- **Data for this task**
※ ※ ※
-- ==== Sys2Proof/Certificates/Slice0/Obligations.lean ====
section
/-! DEFINITION. The statements about the codec, one def of type Prop each. -/

open Sys2Proof Sys2Proof.Machine

/-! ### The control byte and the frames -/

/-- 41_control_byte.md R130: the control-byte formula, its arithmetic form, its range and the spec's values. -/
def Obligations.ControlByteFormula : Prop :=
  (∀ (a : HwAddr) (rw : BitVec 1),
    (ctrl a rw).toNat = (0b0100 <<< 4) ||| (a.toNat <<< 1) ||| rw.toNat ∧
    (ctrl a rw).toNat = 0x40 + 2 * a.toNat + rw.toNat ∧
    0x40 ≤ (ctrl a rw).toNat ∧ (ctrl a rw).toNat ≤ 0x4F) ∧
  (∀ (r : RegAddr) (n : Nat), (Instr.read r n).rw = 1#1) ∧
  (∀ (r : RegAddr) (d : List Byte), (Instr.write r d).rw = 0#1) ∧
  ctrl 0#3 0#1 = 0x40#8 ∧ ctrl 0#3 1#1 = 0x41#8 ∧ ctrl 7#3 0#1 = 0x4E#8 ∧ ctrl 7#3 1#1 = 0x4F#8 ∧
  ctrl 2#3 0#1 = 0x44#8 ∧ ctrl 2#3 1#1 = 0x45#8

/-- 41_control_byte.md R131: where the three fields stand. -/
def Obligations.ControlByteFields : Prop :=
  ∀ (a : HwAddr) (rw : BitVec 1),
    (ctrl a rw).extractLsb' 4 4 = 0b0100#4 ∧ (ctrl a rw).extractLsb' 1 3 = a ∧ (ctrl a rw).extractLsb' 0 1 = rw

/-- 41_control_byte.md section on the arithmetic law (R132, the spec's own inference from R130): the three terms are
bitwise disjoint and the function is injective. -/
def Obligations.ControlByteRecoversInputs : Prop :=
  (∀ (a : HwAddr) (rw : BitVec 1),
    (0b0100 <<< 4) &&& (a.toNat <<< 1) = 0 ∧ (0b0100 <<< 4) &&& rw.toNat = 0 ∧ (a.toNat <<< 1) &&& rw.toNat = 0) ∧
  ∀ (a b : HwAddr) (v w : BitVec 1), ctrl a v = ctrl b w → a = b ∧ v = w

/-- 42_read_write_operations.md R143: every frame's length. -/
def Obligations.FrameLengthIsTwoPlusPayload : Prop :=
  (∀ (a : HwAddr) (i : Instr), (encode a i).length = 2 + i.payloadLength) ∧
  (∀ (a : HwAddr) (r : RegAddr) (n : Nat), (encode a (.read r n)).length = 2 + n) ∧
  ∀ (a : HwAddr) (r : RegAddr) (d : List Byte), (encode a (.write r d)).length = 2 + d.length

/-- 42_read_write_operations.md R144: the frame of a WRITE "equals `[control, addr] + bytes` exactly". -/
def Obligations.WritePayloadIsLiteral : Prop :=
  ∀ (a : HwAddr) (r : RegAddr) (d : List Byte),
    encode a (.write r d) = [ctrl a 0#1, r] ++ d ∧ ∀ j, (encode a (.write r d))[2 + j]? = d[j]?

/-- 42_read_write_operations.md R145: the payload bytes of a READ frame are all `0xFF`. -/
def Obligations.ReadPayloadIsFiller : Prop :=
  ∀ (a : HwAddr) (r : RegAddr) (n j : Nat), 2 ≤ j → j ≤ 1 + n → (encode a (.read r n))[j]? = some 0xFF#8

/-- 30_encoding.md R87: the control bytes of an instance, and of all instances. -/
def Obligations.OpcodeIsBitZeroOfControlByte : Prop :=
  (∀ (a : HwAddr) (r : RegAddr) (n : Nat),
    (encode a (.read r n)).head? = some (BitVec.ofNat 8 (0x41 + 2 * a.toNat))) ∧
  (∀ (a : HwAddr) (r : RegAddr) (d : List Byte),
    (encode a (.write r d)).head? = some (BitVec.ofNat 8 (0x40 + 2 * a.toNat))) ∧
  ∀ c : Byte, (∃ a i, (encode a i).head? = some c) ↔ 0x40 ≤ c.toNat ∧ c.toNat ≤ 0x4F

/-- Decode and encode agree (30_encoding.md sections 1 and 2): the decoder, which is the model's own (log entry 18),
reads back every frame, with every operand, under either rule for the filler. -/
def Obligations.DecodeOfEncodeIsTheInstruction : Prop :=
  ∀ (rule : FillerRule) (a : HwAddr) (i : Instr), decodeFrame rule (encode a i) = .ok ⟨a, i⟩

/-- The other direction: what the decoder (the model's own, log entry 18) accepts as the codec's own output is exactly the frame it names, so each
byte sequence has one meaning. -/
def Obligations.EncodeOfDecodeIsTheFrame : Prop :=
  ∀ (bytes : List Byte) (f : Frame), decodeFrame .codecOutput bytes = .ok f → encode f.addr f.instr = bytes

/-- What the model's own decoder rejects, by name (log entry 18: the spec's codec never decodes a frame, so the
decoder, its three rejections and their names are the model's choice). They rest on the spec's facts that a frame has
at least two bytes, that no control byte lies outside `0x40 .. 0x4F`, and that a filler other than `0xFF` may stand
in a foreign trace only. -/
def Obligations.DecoderRejectsByName : Prop :=
  (∀ (rule : FillerRule) (bytes : List Byte), bytes.length < 2 → decodeFrame rule bytes = .error .tooShort) ∧
  (∀ (rule : FillerRule) (c r : Byte) (p : List Byte), c.toNat < 0x40 ∨ 0x4F < c.toNat →
    decodeFrame rule (c :: r :: p) = .error (.notThisFamily c)) ∧
  ∀ (a : HwAddr) (r : Byte) (p : List Byte), (∃ x ∈ p, x ≠ 0xFF#8) →
    decodeFrame .codecOutput (ctrl a 1#1 :: r :: p) = .error .fillerNotFF ∧
    decodeFrame .foreignTrace (ctrl a 1#1 :: r :: p) = .ok ⟨a, .read r p.length⟩

/-- Words written out from 30_encoding.md R81 and 95_test_vectors.md S7, S8, T3 and T4, and what the model's own
decoder (log entry 18) reads from them. In the three table words the missing register-address byte is filled with 0,
which is the model's reading of the table (log entry 9). -/
def Obligations.SampleWordsDecode : Prop :=
  decodeFrame .codecOutput [0b01000101#8, 0x09#8, 0xFF#8] = .ok ⟨2#3, .read 0x09#8 1⟩ ∧
  decodeFrame .codecOutput [0b01000100#8, 0x00#8, 0xFF#8] = .ok ⟨2#3, .write 0x00#8 [0xFF#8]⟩ ∧
  decodeFrame .codecOutput [0b01001101#8, 0x10#8] = .ok ⟨6#3, .read 0x10#8 0⟩ ∧
  decodeFrame .codecOutput [0b01000000#8, 0x41#8, 0x41#8, 0x40#8] = .ok ⟨0#3, .write 0x41#8 [0x41#8, 0x40#8]⟩ ∧
  decodeTableWord 8 0b01000001 = some (.read 0#8 0) ∧ decodeTableWord 8 0b01001110 = some (.write 0#8 []) ∧
  decodeTableWord 8 0b01010000 = none

/-! ### READ and WRITE -/

/-- 42_read_write_operations.md R140: the frame and the result of a READ, with the spec's example. (What the batcher
does with them is `ReadInEachWalk`.) -/
def Obligations.ReadOperation : Prop :=
  (∀ (r : RegAddr) (n : Nat),
    (∀ a : HwAddr, encode a (.read r n) = [ctrl a 1#1, r] ++ List.replicate n 0xFF#8) ∧
    ∀ sl : List Byte, sl.length = 2 + n → parse (.read r n) sl = .bytes (slice sl 2 n)) ∧
  encode 2#3 (.read 0x09#8 1) = [0x45#8, 0x09#8, 0xFF#8] ∧
  parse (.read 0x09#8 1) [0x00#8, 0x00#8, 0xAB#8] = .bytes [0xAB#8]

/-- 42_read_write_operations.md R141: the frame and the result of a WRITE, which ignores the slice. (What the batcher
does with them is `WriteInEachWalk`.) -/
def Obligations.WriteOperation : Prop :=
  (∀ (r : RegAddr) (d : List Byte),
    (∀ a : HwAddr, encode a (.write r d) = [ctrl a 0#1, r] ++ d) ∧
    ∀ sl : List Byte, parse (.write r d) sl = .absent) ∧
  encode 2#3 (.write 0x00#8 [0xFF#8]) = [0x44#8, 0x00#8, 0xFF#8]

/-- READ completes (43_transaction_batcher.md section 6, R176 and R180, the spec's own decomposition into phases,
decision D14): in the encode walk its frame is appended and its window recorded, in the decode walk its result is
taken from its window; nothing else changes. -/
def Obligations.ReadInEachWalk : Prop :=
  ∀ (r : RegAddr) (n : Nat) (s : State),
    (s.phase = .encode → exec (.read r n) s = .next { s with
      win := s.win ++ [⟨s.off, 2 + n⟩]
      out := s.out ++ ([ctrl s.cfg.hardwareAddress 1#1, r] ++ List.replicate n 0xFF#8)
      off := s.off + (2 + n)
      k := s.k + 1 }) ∧
    ∀ w : Window, s.phase = .decode → s.win[s.k]? = some w →
      (slice s.inb w.offset w.length).length = 2 + n →
      exec (.read r n) s = .next { s with
        res := s.res ++ [.bytes (slice s.inb (w.offset + 2) n)]
        k := s.k + 1 }

/-- WRITE completes (43_transaction_batcher.md section 6, R176 and R180, the spec's own decomposition into phases,
decision D14), likewise; its result is `Absent`. -/
def Obligations.WriteInEachWalk : Prop :=
  ∀ (r : RegAddr) (d : List Byte) (s : State),
    (s.phase = .encode → exec (.write r d) s = .next { s with
      win := s.win ++ [⟨s.off, 2 + d.length⟩]
      out := s.out ++ ([ctrl s.cfg.hardwareAddress 0#1, r] ++ d)
      off := s.off + (2 + d.length)
      k := s.k + 1 }) ∧
    ∀ w : Window, s.phase = .decode → s.win[s.k]? = some w →
      exec (.write r d) s = .next { s with res := s.res ++ [.absent], k := s.k + 1 }

/-- The frame of READ and WRITE (42_read_write_operations.md sections 1 and 3, 20_memory.md section 3): whatever the
operation, only the state of the walk in progress changes, every outbound byte outside the stored frame stays, and
nothing recorded earlier is altered. -/
def Obligations.OperationChangesOnlyItsWalk : Prop :=
  ∀ (i : Instr) (s s' : State), exec i s = .next s' →
    s'.life = s.life ∧ s'.cfg = s.cfg ∧ s'.phase = s.phase ∧ s'.ops = s.ops ∧ s'.inb = s.inb ∧
    s'.maxTxnBytes = s.maxTxnBytes ∧ s'.draws = s.draws ∧ s'.host = s.host ∧ s'.bus = s.bus ∧
    s'.requests = s.requests ∧ s'.replies = s.replies ∧ s'.diag = s.diag ∧ s'.k = s.k + 1 ∧
    (s.phase = .encode →
      s'.res = s.res ∧ s'.off = s.off + (2 + i.payloadLength) ∧
      s'.out.length = s.out.length + (2 + i.payloadLength) ∧ s'.win.length = s.win.length + 1 ∧
      (∀ j, j < s.out.length ∨ s.out.length + (2 + i.payloadLength) ≤ j → s'.out[j]? = s.out[j]?) ∧
      ∀ j, j < s.win.length → s'.win[j]? = s.win[j]?) ∧
    (s.phase = .decode →
      s'.out = s.out ∧ s'.win = s.win ∧ s'.off = s.off ∧ s'.res.length = s.res.length + 1 ∧
      ∀ j, j < s.res.length → s'.res[j]? = s.res[j]?)

/-- When an operation completes, and how it stops otherwise: the model's choice where 43_transaction_batcher.md
section 6 enables no step (log entry 7). -/
def Obligations.OperationCompletesExactlyInItsWalks : Prop :=
  ∀ (i : Instr) (s : State),
    ((∃ s', exec i s = .next s') ↔ s.phase = .encode ∨ (s.phase = .decode ∧ s.k < s.win.length)) ∧
    ((s.phase = .idle ∨ s.phase = .transfer) → exec i s = .refused .noWalkInProgress) ∧
    (s.phase = .decode → s.win.length ≤ s.k → exec i s = .fault .noWindowRecorded)

/-- 42_read_write_operations.md R146 and 30_encoding.md R85: byte 0 of every frame is the control byte, byte 1 the
register address unchanged, in every frame of every transaction with the instance's own hardware address. -/
def Obligations.EveryFrameCarriesItsHeader : Prop :=
  (∀ (a : HwAddr) (i : Instr),
    (encode a i)[0]? = some (ctrl a i.rw) ∧ (encode a i)[1]? = some i.registerAddress) ∧
  ∀ (s : State) (ops : List Instr) (answer : BusAnswer), ∃ out : List Byte,
    (transactAtomically ops answer s).requests = s.requests ++ [out] ∧
    ∀ (k : Nat) (op : Instr) (w : Window), ops[k]? = some op → (windowsFrom 0 ops)[k]? = some w →
      out[w.offset]? = some (ctrl s.cfg.hardwareAddress op.rw) ∧ out[w.offset + 1]? = some op.registerAddress

/-- 42_read_write_operations.md R151: the length of a result. -/
def Obligations.ResultLengthIsPayloadLength : Prop :=
  (∀ (r : RegAddr) (n : Nat) (sl : List Byte), sl.length = 2 + n →
    ∃ b, parse (.read r n) sl = .bytes b ∧ b.length = (Instr.read r n).payloadLength ∧ b.length = n) ∧
  ∀ (r : RegAddr) (d sl : List Byte), parse (.write r d) sl = .absent

/-- 42_read_write_operations.md section 3 (R152, the spec's own inference): "the last N bytes" and "all but the
first 2 bytes" agree on every slice of length `2 + N`. -/
def Obligations.SkipTwoAgreesWithLastN : Prop :=
  ∀ (r : RegAddr) (n : Nat) (sl : List Byte), sl.length = 2 + n →
    parse (.read r n) sl = .bytes (sl.drop (sl.length - n)) ∧ parse (.read r n) sl = .bytes (sl.drop 2)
※ ※ ※
- **Your instructions**
Count how many lines in the data above hold "reads", and give that number by itself.

- **Answer**
2